Regarding the potential benefits of RSV consumption in AD therapy, literature indicates that this phytochemical affects in a neuroprotective mode three pathophysiological mechanisms of the disease: it reduces i) the pathology caused by β-amyloid peptide [2630], ii) oxidative stress [31] and iii) neuroinflammation [3234]. It should be also noted that RSV modulates the expression of genes involved in cytoskeletal structure and vesicular traffic in soma, neuronal axon/ramifications and nerve terminals, including synaptic pruning, something that does not occur in heart or muscle [35]. Importantly, our results do not favor antioxidant actions due to RSV. It is unlikely that an antioxidant-behaving molecule mainly affects cytoskeleton structure and/or vesicular traffic and synaptic events.
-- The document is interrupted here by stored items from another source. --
-- ==== Sys2Proof/Machine/Operands.lean ====
section
/-! DEFINITION. Every operand form: how a command issues and checks its inputs, what a stream delivers
and takes, scale blocks and channels, and the conversion units. -/

namespace Sys2Proof.Machine

open Sys2Proof

/-! ## Issue (R30, R73, R75, R172, R301, R305, R314, R320) -/

/-- How a command issued: whether it did, its cycle, the context of an elastic command, and whether
its outputs are void from the start, with the first cause. -/
structure Issue where
  go : Bool
  t : Nat
  ctx : Option Nat
  void : Bool
  cause : Nat
  deriving DecidableEq, Repr

/-- A command that does not issue. -/
def Issue.none : Issue := ⟨false, 0, .none, false, 0⟩

/-- The entries of a dependency table that a command has: up to 7, to the one with LAST (R305). -/
def depEntries : Nat → List Nat → List Nat
  | 0, _ => []
  | _, [] => []
  | n + 1, e :: es => e :: (if e / 16384 % 2 = 1 then [] else depEntries n es)

/-- The input buffers of a command with their lags, in the order of R463; an entry whose parity fails stands as it is
(DESIGN CHOICE, log entry 122). -/
def Cmd.inputs (c : Cmd) : List (Nat × Nat) :=
  (if c.wbuf = 0xFFF then [] else [(c.wbuf, 0)]) ++
    (if c.dept then (depEntries 7 c.deps).map fun e => (e % 4096, e / 4096 % 4) else [])

/-- Whether an input has signalled completion; a context's own buffers are 0xC00 and above (R303). -/
def State.inputDone (s : State) (region : Nat) (ctx : Option Nat) (i : Nat × Nat) : Bool :=
  match ctx with
  | some c => if 0xC00 ≤ i.1 then (s.ctx c).done.contains i.1 else (s.cell i.2 region i.1).complete
  | none => (s.cell i.2 region i.1).complete

/-- The cause of an input's VOID, if it is void (R305, R463). -/
def State.inputVoid (s : State) (region : Nat) (ctx : Option Nat) (i : Nat × Nat) : Option Nat :=
  let x := s.cell i.2 region i.1
  match ctx with
  | some c =>
      if 0xC00 ≤ i.1 then if (s.ctx c).void.contains i.1 then some 0x0301 else none
      else if x.void then some x.cause else none
  | none => if x.void then some x.cause else none

/-- A lagged input of the first three slots after a cold switch that reaches a slot before the switch
(R310). -/
def State.coldInput (s : State) (i : Nat × Nat) : Bool :=
  match s.plan.coldAt with
  | some c =>
      let d := (s.slot + 2 ^ 32 - c) % 2 ^ 32
      decide (d < 3) && decide (d < i.2)
  | none => false

/-- The first cause among void inputs, in the order of R463. -/
def State.firstVoid (s : State) (region : Nat) (ctx : Option Nat) (is : List (Nat × Nat)) :
    Option Nat :=
  is.findSome? fun i => s.inputVoid region ctx i

/-- Whether an engine may run at all: the data plane runs, no fatal fault idles it, and the region's
gates are open (R466, R523, R531). -/
def State.engineLive (s : State) (region : Nat) : Bool :=
  s.clock.running && !s.fatalIdle && s.served region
Three of the four genes that were upregulated, Rab2a, Strap and Cpne3, and 6 down-regulated genes, Gfap, Ptprs, Dbn1, Timp2, Palm, Cacng7, do not appear interrelated in the constructed network. The lack of connections among these genes may reflect underscoring glial genes due to the higher qualitative and quantitative research focused on neuronal genes. In fact, the lack of interconnections in the case of Gfap, whose product is the glial fibrillary acidic protein, i.e. a glial protein, together with the finding that Dnm1 is differentially expressed in C6 cells treated with the phytochemical (Fig 5), suggest that glia could have a significant role in mediating the effect of RSV. Furthermore, exosomes, which appear as important in brain glial-neuronal networks [36] may be produced by glia in a process in which some of the differentially expressed genes found in this study are involved. An example is copine 3, a product of Cpn3, that in our opinion deserves attention in the CNS for being ubiquitous and for its role as a calcium-dependent phospholipid-binding protein [37,38]. To our knowledge there are no studies on Cpn3 expression and function in neurons or glia.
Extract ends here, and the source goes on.